Lastly, we monitored the incidence of spontaneous diabetes in MT and catalase NOD mice. Since the major variable determining the time of onset of spontaneous diabetes is activation of immune cells (37) rather than the period of time required for β-cell death, we were unsure whether we could detect changes in diabetes onset that were due to increased β-cell sensitivity. However, for male NOD mice, both MT and catalase transgenes significantly accelerated the onset of spontaneous diabetes (Fig. 4A and B). At 200 days of age, male MTNOD and CatNOD mice had a diabetes incidence >85% compared with 35–40% in control male NOD mice. In female NOD mice, neither MT nor catalase produced a noticeable trend toward earlier onset (Fig. 4C and D).

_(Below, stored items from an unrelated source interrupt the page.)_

-- ==== Sys2Proof/Machine/Sync.lean ====
section
/-! DEFINITION. The props table, ensembles, mailboxes, remote put, arrivals, requests and batches, registers that grow and
shrink, the deterministic heap, and CALLI.m (R93 to R99, R107, R109, R113 to R118, R246, R288 to R292, R296 to R299). -/

namespace Sys2Proof.Machine

/-! ### Props table (R93 to R96, R288) -/

/-- A props instruction (R96, R288) as an access to the table of its cluster: an atomic with order ar at pair scope, whose replies
write d. `part` gives a lane's key or slot, its payload and its way; the last part of the second operand is the context. -/
def propsPlan (s : State) (n : Nat) (o : Ops) (srcs : List Named) (bad : Group → Nat → Bool) (part : Group → Nat → Nat × Nat × Nat) (b : Bool)
    (x : Group) : MemPlan :=
  let ws := x.writers b o.p o.pn
  let out := ws.filter (fun j => bad x j)
  let ctx := ((s.kernelCtx x).getD 0) % 8
  { srcs := srcs, dst := [(.dst64, o.d)], spad := true, kind := .props n, sc := .pair, od := .ar, atomic := true, d := some o.d,
    pre := if out.isEmpty then none else some ({ rank := 0, cause := 0x01, detail := 7 }, out),
    lanes := ws.map (fun j =>
      let v := part x j
      { lanePartOf j 0 8 true v.1 (v.2.1 + v.2.2 * 2 ^ 32 + ctx * 2 ^ 40) with check := false }) }

/-- The issue of a props instruction: its table needs no address. -/
def State.propsIssue (s : State) (n : Nat) (o : Ops) (srcs : List Named) (bad : Group → Nat → Bool)
    (part : Group → Nat → Nat × Nat × Nat) : Host.Outcome State Fault Refusal :=
  s.withLane (fun g b x =>
    let p := propsPlan s n o srcs bad part b x
    s.memLaneAt p (.ok p.lanes) g b x)

/-- PLOOK (R95, R288). -/
def execPlook (o : Ops) (s : State) : Host.Outcome State Fault Refusal :=
  s.propsIssue 0 o [(.src64, o.a)] (fun _ _ => false) (fun x j => (x.read .src64 o.a j 0, 0, 0))

/-- PINS (R95, R288). -/
def execPins (o : Ops) (s : State) : Host.Outcome State Fault Refusal :=
  s.propsIssue 1 o [(.src64, o.a), (.src32, o.b), (.src32, o.c)] (fun x j => decide (8 < x.read .src32 o.c j 0))
    (fun x j => (x.read .src64 o.a j 0, x.read .src32 o.b j 0, x.read .src32 o.c j 0))

/-- PINV (R95, R288). -/
def execPinv (o : Ops) (s : State) : Host.Outcome State Fault Refusal :=
  s.propsIssue 2 o [(.src32, o.a)] (fun x j => decide (4095 < x.read .src32 o.a j 0)) (fun x j => (x.read .src32 o.a j 0, 0, 0))

/-! ### Ensembles (R97 to R99, R289) -/

/-- The status of EJOIN (R97): 3 where the team is a member already; of a slot that is held and a cluster that has a member, the slot
(DESIGN CHOICE [100]). -/
def State.joinStatus (s : State) (x : Group) (tm : Team) (e m : Nat) : Nat :=
  let en := s.ensembles.find? (fun y => y.launch == x.launch && y.e == e)
  let held : Bool := match en with | none => false | some y => (Sp.get? y.members m).isSome
  let sameCk : Bool := match en with
    | none => false
    | some y => y.members.any (fun p => (s.team? p.2).any (fun t => t.ckey == tm.ckey || (t.pair && t.ckey + 1 == tm.ckey) || (tm.pair && tm.ckey + 1 == t.ckey)))
  if tm.ensemble.isSome then 3 else if held then 1 else if sameCk then 2 else 0

/-- The team joins its ensemble as member m; the slot is mapped for whoever this happens before (R98). -/
def State.joins (s : State) (x : Group) (e m time : Nat) : State :=
  let fresh_ := !s.ensembles.any (fun y => y.launch == x.launch && y.e == e)
  let s := if fresh_ then { s with ensembles := s.ensembles ++ [{ launch := x.launch, e := e }] } else s
  let s := { s with ensembles := s.ensembles.map (fun (y : Ensemble) =>
    if y.launch == x.launch && y.e == e then
      { y with members := Sp.set y.members m x.team, joined := Sp.set y.joined m (x.uid, time), revoked := delNat m y.revoked }
    else y) }
  s.modTeam x.team (fun t => { t with ensemble := some (e, m), left := none })

/-- EJOIN (R97, R289). -/
def execEjoin (o : Ops) (s : State) : Host.Outcome State Fault Refusal :=
  s.withLane (fun g b x =>
    s.onceLane o [(.src32, o.a), (.src32, o.b)] [(.dst32, o.d)] g b x (fun l ws =>
      let e := x.read .src32 o.a l 0
      let m := x.read .src32 o.b l 0
      if 255 < e ∨ 7 < m ∨ s.isPaired x then s.stopOnce g b x l { rank := 1, cause := 0x01, detail := 7 } 0
      else
        match s.team? x.team with
        | none => s
        | some tm =>
          let st := s.joinStatus x tm e m
          let k := Clock.tick x.clk x.uid
          let s := if st = 0 then s.joins x e m (Sp.getD k x.uid 0) else s
          s.goesOn g b (fun x => ws.foldl (fun y j => y.setReg o.d j (BitVec.ofNat 32 st)) { x with clk := k })))

/-- ELEAVE (R99, R289). -/
def execEleave (o : Ops) (s : State) : Host.Outcome State Fault Refusal :=
  s.withLane (fun g b x =>
    s.onceLane o [] [] g b x (fun _ _ =>
      match s.team? x.team with
      | none => s
      | some tm =>
        if tm.ensemble.isSome && s.allocBusy tm x.team then s.park g b .leave
        else (s.leaveEnsemble x.team).goesOn g b (fun x => x)))

/-! ### Mailboxes (R72, R73, R290) -/

/-- The place of a lane group in the arbitration of R73: its slice, 6 to 11 on the upper cluster, then its index. -/
def State.mailOrder (s : State) (x : Group) : Nat := s.recSlice x * 32 + x.index

/-- A mailbox instruction is put to arbitration; the slot waits for the cycle that performs it, and is parked only when that finds
it blocked (R290). -/
def State.mailIssue (s : State) (o : Ops) (op : MbOp) : Host.Outcome State Fault Refusal :=
  s.withLane (fun g b x =>
    let puts := op == .put || op == .write
    let srcs : List Named := if puts then [(.src64, o.a)] else []
    let dst : List Named := if puts then [] else [(.dst64, o.d)]
    s.onceLane o srcs dst g b x (fun l ws =>
      match s.team? x.team with
      | none => s
      | some t =>
        if t.requests.any (fun r => r.agent == Agent.group g && r.slot == b) then s
        else if s.memHeld g x then s.park g b .memOrder [0]
        else
          let k := Clock.tick x.clk x.uid
          let r : MbReq := { agent := .group g, slot := b, order := s.mailOrder x, op := op, mb := o.c,
                             value := if puts then BitVec.ofNat 64 (x.read .src64 o.a l 0) else 0, d := o.d, lanes := lanesMask ws, clk := k }
          let s := s.setTeam x.team { t with requests := t.requests ++ [r] }
          s.park g b .mailbox))

/-- MBGET (R72, R290). -/
def execMbget (o : Ops) (s : State) : Host.Outcome State Fault Refusal := s.mailIssue o .get
/-- MBPUT (R72, R290). -/
def execMbput (o : Ops) (s : State) : Host.Outcome State Fault Refusal := s.mailIssue o .put
/-- MBR (R72, R290). -/
def execMbr (o : Ops) (s : State) : Host.Outcome State Fault Refusal := s.mailIssue o .read
/-- MBW (R72, R290). -/
def execMbw (o : Ops) (s : State) : Host.Outcome State Fault Refusal := s.mailIssue o .write

/-! ### Remote put and arrivals (R113 to R115, R291, R292) -/

/-- The team that a target slot of RPUT names (R113), with the checks of R88 orders 1 and 2. Slot 15 reaches any group of the PAIR
team, one on the sender's own cluster too (DESIGN CHOICE [101]). -/
def State.rputTeam (s : State) (x : Group) (slot : Nat) : Team ⊕ Check :=
  match s.team? x.team with
  | none => .inr { rank := 1, cause := 0x01, detail := 0 }
  | some tm =>
    if slot = 0 then .inl tm
    else if slot = 15 then if tm.pair then .inl tm else .inr { rank := 1, cause := 0x01, detail := 0 }
    else
      match s.memberOf x tm (slot - 1) with
      | .inr t => .inl t
      | .inl .revoked => .inr { rank := 2, cause := 0x05, detail := 2 }
      | .inl _ => .inr { rank := 2, cause := 0x05, detail := 1 }

/-- The resident group of an index in a team, if it has not exited. -/
def State.groupOf (s : State) (tk index : Nat) : Option Nat :=
  ((s.groupsOf tk).find? (fun p => p.2.index == index)).map Prod.fst

/-- RPUT sent (R113, R291): a release; each writing lane's value goes to the same lane of the target. -/
def State.rputSend (s : State) (o : Ops) (g : Nat) (b : Bool) (x : Group) (t : Team) (index : Nat) (ws : List Nat)
    (waiting standIn : Bool) (id : Nat) : State :=
  let k := Clock.tick x.clk x.uid
  let target := (s.groupOf (teamKey t.ckey t.handle) index).bind (fun q => (s.group? q).map Group.uid)
  let r : Rput := { id := id, sender := x.uid, launch := x.launch, srcCluster := x.ckey, target := target,
                    reg := 224 + o.c % 16, values := ws.map (fun j => (j, BitVec.ofNat 32 (x.read .src32 o.a j 0))), clk := k,
                    team := x.team, via := if 1 ≤ o.c / 16 ∧ o.c / 16 ≤ 8 then some (teamKey t.ckey t.handle) else none,
                    waiting := waiting, standIn := standIn }
  let s := { s with rputs := s.rputs ++ [r], nextId := id }
  let s := if standIn then s else s.count x.launch x.ckey 3 ws.length true
  let s := s.goesOn g b (fun x => { x with clk := k })
  s.release g

/-- The tests before RPUT: the values of every writing lane, the index of the lowest (R274, R291). -/
def State.rputGate (s : State) (o : Ops) (g : Nat) (b : Bool) (x : Group) (ws : List Nat) : Gate :=
  (s.gate g b x ws false [(.src32, o.a)] []).both (s.gate g b x (ws.take 1) false [(.src32, o.b)] [])

/-- RPUT that has passed its tests (R113): it does not wait for earlier accesses, its arrival does. Under stand-in execution it is a
compared operation (R180, R186). In replay it is sent again: its landing is part of the team's own state, which the restore
took back (DEDUCED [40]). -/
def State.rputIssue (s : State) (o : Ops) (g : Nat) (b : Bool) (x : Group) (l : Nat) (ws : List Nat) : State :=
  let index := x.read .src32 o.b l 0
  match s.rputTeam x (o.c / 16) with
  | .inr c => s.stopOnce g b x l c 0
  | .inl t =>
    if t.ngroups ≤ index then s.stopOnce g b x l { rank := 1, cause := 0x01, detail := 7 } 0
    else if s.memHeld g x then s.park g b .memOrder [0]
    else
      let id := s.nextId + 1
      if s.isPaired x then
        let accs := ws.map (fun j => lanePartOf j index 4 true (x.read .src32 o.a j 0) o.c)
        let sig := signature 8 (lanesMask ws) accs .grp .plain
        match s.compareAt x sig with
        | .stall => s
        | .diverged => s.endLaunch x.launch 0x0B 0
        | .replayed _ => (s.rputSend o g b x t index ws false true id).noteCompared g
        | _ => ((s.enterCompare x 8 sig id).rputSend o g b x t index ws true (s.isStandIn x) id).noteCompared g
      else s.rputSend o g b x t index ws false false id

/-- RPUT (R113, R291). -/
def execRput (o : Ops) (s : State) : Host.Outcome State Fault Refusal :=
  s.withLane (fun g b x =>
    let ws := x.writers b o.p o.pn
    s.gated g b x (s.rputGate o g b x ws)
      (match ws with
       | [] => (s.setGroup g (x.advance b)).noteIssue g b []
       | l :: _ =>
         match x.consumers ws [(.src32, o.a)] ++ x.consumers [l] [(.src32, o.b)] with
         | [] => s.rputIssue o g b x l ws
         | dying => s.consumeAt g dying))

/-- The arrivals that a WAITA of n accounts for: their clocks, and what is left (R114, R125). -/
def takeArrivals (l : List (Nat × Clock)) (n : Nat) : Clock × List (Nat × Clock) :=
  match l with
  | [] => ([], [])
  | (m, c) :: t =>
    if n = 0 then ([], (m, c) :: t)
    else if m ≤ n then
      let r := takeArrivals t (n - m)
      (Clock.join c r.1, r.2)
    else (c, (m - n, c) :: t)

/-- WAITA (R114, R292). -/
def execWaita (o : Ops) (s : State) : Host.Outcome State Fault Refusal :=
  s.withLane (fun g b x =>
    s.onceLane o [(.src32, o.a)] [] g b x (fun l _ =>
      let n := x.read .src32 o.a l 0
      if n = 0 ∨ 65535 < n then s.stopOnce g b x l { rank := 1, cause := 0x01, detail := 7 } 0
      else if x.arrivals.toNat < n then s.park g b .arrivals [n]
      else
        s.goesOn g b (fun x =>
          let r := takeArrivals x.arrClk n
          { x with arrivals := x.arrivals - BitVec.ofNat 32 n, arrClk := r.2, clk := Clock.join x.clk r.1 })))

Before the onset of NOD diabetes, many pancreatic islets are surrounded by lymphocytes that do not penetrate into the islet nor appear to target β-cells. This stage is referred to as peri-insulitis. Following some unknown trigger, more lymphocytes are targeted to the islet, and the lymphocytes enter the islet and attack the β-cells during the phase of intrainsulitis. We performed a semiquantitative, blind analysis of insulitis in MTNOD and NOD pancreas before and 8 days after CYP injection (Fig. 5). As shown in Fig. 5B, insulitis before CYP injection was similar in transgenic and control islets. Eight days after CYP, there was a trend in MTNOD pancreas (P = 0.07) for a smaller percentage of islets to exhibit intrainsulitis and a significantly higher percentage of MTNOD islets that were small and disrupted, which we called atrophic islets. These findings do not indicate that MTNOD islets were under more severe immune attack than NOD islets; rather, they suggest that MTNOD islets were more easily injured. To assess the extent of islet cell injury, cleaved caspase 3 immunostaining was examined (Fig. 5C and D). As shown in Fig. 5C, after CYP injection, MTNOD islets had a significant increased number of caspase 3–stained cells, generally located in the β-cell–rich center of the islets compared with control NOD islets. Image analysis revealed that the average percentages of cleaved caspase 3–stained areas within an islet after CYP injection were 11.7 and 5.5% in MTNOD and NOD mice, respectively (Fig. 5D, left). Similar analysis also confirmed increased caspase 3 staining in islets of CatNOD mice after CYP treatment (Fig. 5D, right).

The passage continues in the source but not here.